INFORMATION GIVEN:

-- ==== Sys2Proof/Machine/Tile.lean ====
section
/-! DEFINITION. Work-tile descriptors and the RESULT summary, which the leaf's audit tap and the crown's audit service both
form (spec/13_audit.md, R317 to R319, R326). -/

namespace Sys2Proof.Machine

/-- Fields of a descriptor (Table 13.1). -/
def dFlags (d : List Byte) : Nat := field d 1 1
def dClassB (d : List Byte) : Bool := bitOf (dFlags d) 0
def dAccIn (d : List Byte) : Bool := bitOf (dFlags d) 1
def dRadio (d : List Byte) : Bool := bitOf (dFlags d) 2
def dNoReplay (d : List Byte) : Bool := bitOf (dFlags d) 3
def dAFmt (d : List Byte) : Nat := field d 2 1
def dBFmt (d : List Byte) : Nat := field d 3 1
def dOutFmt (d : List Byte) : Nat := field d 4 1
def dAccFmt (d : List Byte) : Nat := field d 5 1
def dOrder (d : List Byte) : Nat := field d 6 1
def dEngine (d : List Byte) : Nat := field d 7 1
def dTileSeq (d : List Byte) : Nat := field d 8 4
def dTag (d : List Byte) : Nat := field d 12 4
def dM (d : List Byte) : Nat := field d 16 2
def dN (d : List Byte) : Nat := field d 18 2
def dK (d : List Byte) : Nat := field d 20 4
def dAAddr (d : List Byte) : Nat := field d 24 6
def dBAddr (d : List Byte) : Nat := field d 30 6
def dOutAddr (d : List Byte) : Nat := field d 36 6
def dCAddr (d : List Byte) : Nat := field d 42 6
def dALd (d : List Byte) : Nat := field d 48 3
def dBLd (d : List Byte) : Nat := field d 51 3
def dOutLd (d : List Byte) : Nat := field d 54 3
def dAsAddr (d : List Byte) : Nat := dAAddr d + 64 * field d 58 3
def dBsAddr (d : List Byte) : Nat := dBAddr d + 64 * field d 61 3

/-- Bytes of one row of A, one column of B, one row of OUT. -/
def dARow (d : List Byte) : Nat := rowBytes (inBits (dAFmt d)) (dK d)
def dBCol (d : List Byte) : Nat := rowBytes (inBits (dBFmt d)) (dK d)
def dOutRow (d : List Byte) : Nat := dN d * outBytes (dOutFmt d)

/-- Whether a descriptor is malformed (R319). -/
def dBad (d : List Byte) : Bool :=
  let f := dFlags d
  let o := dOrder d
  let ints := inFmtInt (dAFmt d)
  field d 0 1 != 1 || decide (f ≥ 16) || field d 57 1 != 0
    || (dClassB d && (!([0, 1, 2, 5].contains (dAccFmt d)) || o % 4 == 3 || decide (bitsOf o 6 2 > 20) || bitOf o 7))
    || !fmtsOk (dAFmt d) (dBFmt d) (dOutFmt d)
    || dM d == 0 || decide (dM d > 1024) || dN d == 0 || decide (dN d > 1024)
    || decide (dK d < 32) || decide (dK d > 1048576) || dK d % 32 != 0
    || (dClassB d && (ints == (dAccFmt d != 5)))
    || decide (dALd d < dARow d) || decide (dBLd d < dBCol d) || decide (dOutLd d < dOutRow d)
    || (dAccIn d && decide (dOutLd d < 4 * dN d))

/-- The runs of bytes, address and length, that the operand stream carries in the order of R325: A rows, A scales, B columns,
B scales, C rows. -/
def dOperands (d : List Byte) : List (Nat × Nat) :=
  let rows := fun (k base ld len : Nat) => (List.range k).map (fun i => (base + i * ld, len))
  let mx := inFmtMx (dAFmt d)
  rows (dM d) (dAAddr d) (dALd d) (dARow d)
    ++ (if mx then rows (dM d) (dAsAddr d) (dK d / 32) (dK d / 32) else [])
    ++ rows (dN d) (dBAddr d) (dBLd d) (dBCol d)
    ++ (if mx then rows (dN d) (dBsAddr d) (dK d / 32) (dK d / 32) else [])
    ++ (if dAccIn d then rows (dM d) (dCAddr d) (dOutLd d) (4 * dN d) else [])

/-- The runs of OUT at an address with a stride. -/
def dOutRuns (d : List Byte) (base ld : Nat) : List (Nat × Nat) := (List.range (dM d)).map (fun i => (base + i * ld, dOutRow d))

/-- Bytes of a list of runs. -/
def runBytes (l : List (Nat × Nat)) : Nat := l.foldl (fun a r => a + r.2) 0

/-- Whether every byte of every run lies in a window, both bounds inclusive (R324). -/
def runsInside (l : List (Nat × Nat)) (lo hi : Nat) : Bool :=
  l.all (fun r => r.2 == 0 || (decide (lo ≤ r.1) && decide (r.1 + r.2 - 1 ≤ hi)))

/-! ### The summary (R326) -/

/-- An element of OUT as its code. -/
def outCode (d : List Byte) (rows : List (List Byte)) (m n : Nat) : Nat :=
  field (rows.getD m []) (n * outBytes (dOutFmt d)) (outBytes (dOutFmt d))

/-- An element of OUT as a number in units of 2^-160. -/
def outNum (fmt code : Nat) : Num :=
  if fmt = 5 then .fin (bitOf code 31) (sgn 32 code * 2 ^ 160) else decodeFmt (outFmt fmt) code 160

/-- A row of OUT with every NaN replaced by the quiet NaN of R253. -/
def quietRow (d : List Byte) (rows : List (List Byte)) (m : Nat) : List Byte :=
  let f := dOutFmt d
  ((List.range (dN d)).map (fun n =>
    let c := outCode d rows m n
    le (outBytes f) (if outNum f c == .nan then (outFmt f).qnan else c))).flatten

/-- The code of a list of elements: 0 all finite, 1 an infinity above, 2 below, 3 a NaN or both (R326). -/
def sumCode (l : List Num) : Nat :=
  let p := l.any (fun x => x == .inf false)
  let m := l.any (fun x => x == .inf true)
  if l.any (fun x => x == .nan) || (p && m) then 3 else if p then 1 else if m then 2 else 0

/-- A sum as the RESULT record holds it: 0 when its code is not 0, exact for INT32, else rounded once to binary64. -/
def sumWord (fmt : Nat) (l : List Num) : Nat :=
  if sumCode l ≠ 0 then 0
  else match (Num.sum l).add (.fin false 0) with
    | .fin n v => if fmt = 5 then unsgn 64 (v / 2 ^ 160) else toF64 (.fin n v) 160
    | _ => 0

/-- The summary of a tile's output. -/
structure Summary where
  dOut : Nat
  rowCrc : List Nat
  codes : List Nat
  sums : List Nat
  deriving DecidableEq, Repr

/-- The summary that OUT gives (R326): class A check values, class B codes and sums, rows then columns. -/
def summaryOf (d : List Byte) (rows : List (List Byte)) : Summary :=
  if dClassB d then
    let el := fun m n => outNum (dOutFmt d) (outCode d rows m n)
    let r := (List.range (dM d)).map (fun m => (List.range (dN d)).map (el m))
    let c := (List.range (dN d)).map (fun n => (List.range (dM d)).map (fun m => el m n))
    ⟨0, [], (r ++ c).map sumCode, (r ++ c).map (sumWord (dOutFmt d))⟩
  else
    let q := (List.range (dM d)).map (quietRow d rows)
    ⟨crcOf 3 q.flatten, q.map crc32c, [], []⟩

/-- Codes of two bits each, from bit 0, padded to a multiple of 8 bytes. -/
def packCodes (l : List Nat) : List Byte :=
  let v := (l.foldr (fun c a => a * 4 + c % 4) 0)
  le (ceilDiv (2 * l.length) 64 * 8) v

/-- The summary as RESULT carries it from byte 32 (Table 13.4). -/
def Summary.bytes (s : Summary) (classB : Bool) : List Byte :=
  if classB then packCodes s.codes ++ (s.sums.map (le 8)).flatten else le 8 s.dOut ++ (s.rowCrc.map (le 4)).flatten

/-- The summary that RESULT bytes carry for a descriptor. -/
def Summary.parse (d : List Byte) (l : List Byte) : Summary :=
  let k := dM d + dN d
  if dClassB d then
    let cb := ceilDiv (2 * k) 64 * 8
    let v := ofLe (l.take cb)
    ⟨0, [], (List.range k).map (fun i => bitsOf v (2 * i + 1) (2 * i)), (List.range k).map (fun i => field l (cb + 8 * i) 8)⟩
  else ⟨field l 0 8, (List.range (dM d)).map (fun i => field l (8 + 4 * i) 4), [], []⟩

/-- An audit record head (Table 13.3). -/
def auditHead (st : Stamp) (typ : Nat) (rehearsal : Bool) (engine node : Nat) : List Byte :=
  twBytes st.t ++ byte typ ++ byte (st.qual.code + 4 * b2n rehearsal) ++ byte engine ++ zeros 1 ++ le 4 node

/-- An audit record (KIND 0x08 in C3, R327). -/
def auditRec (st : Stamp) (typ : Nat) (rehearsal : Bool) (engine node : Nat) (body : List Byte) : Rec :=
  { kind := 8, cls := 3, body := auditHead st typ rehearsal engine node ++ body, stamp := st, stampAt := 0, qualAt := some (17, 0),
    crcTail := false }

/-- The selection hash of R321. -/
def auditHash (seed node engine tile : Nat) : Nat :=
  let w := 2 ^ 64
  let x := (seed ^^^ (node * 2 ^ 40 % w) ^^^ (engine * 2 ^ 32 % w) ^^^ tile) % w
  let x := (x ^^^ (x / 2 ^ 30)) * 0xBF58476D1CE4E5B9 % w
  let x := (x ^^^ (x / 2 ^ 27)) * 0x94D049BB133111EB % w
  x ^^^ (x / 2 ^ 31)

end Sys2Proof.Machine
end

EXERCISE DETAILS:
Beginning at the line with "of bytes, address" and stopping after the line with "d) (dBCol d)", please write out every line of the data above exactly and nothing else.

SOLUTION:
/-- The runs of bytes, address and length, that the operand stream carries in the order of R325: A rows, A scales, B columns,
B scales, C rows. -/
def dOperands (d : List Byte) : List (Nat × Nat) :=
  let rows := fun (k base ld len : Nat) => (List.range k).map (fun i => (base + i * ld, len))
  let mx := inFmtMx (dAFmt d)
  rows (dM d) (dAAddr d) (dALd d) (dARow d)
    ++ (if mx then rows (dM d) (dAsAddr d) (dK d / 32) (dK d / 32) else [])
    ++ rows (dN d) (dBAddr d) (dBLd d) (dBCol d)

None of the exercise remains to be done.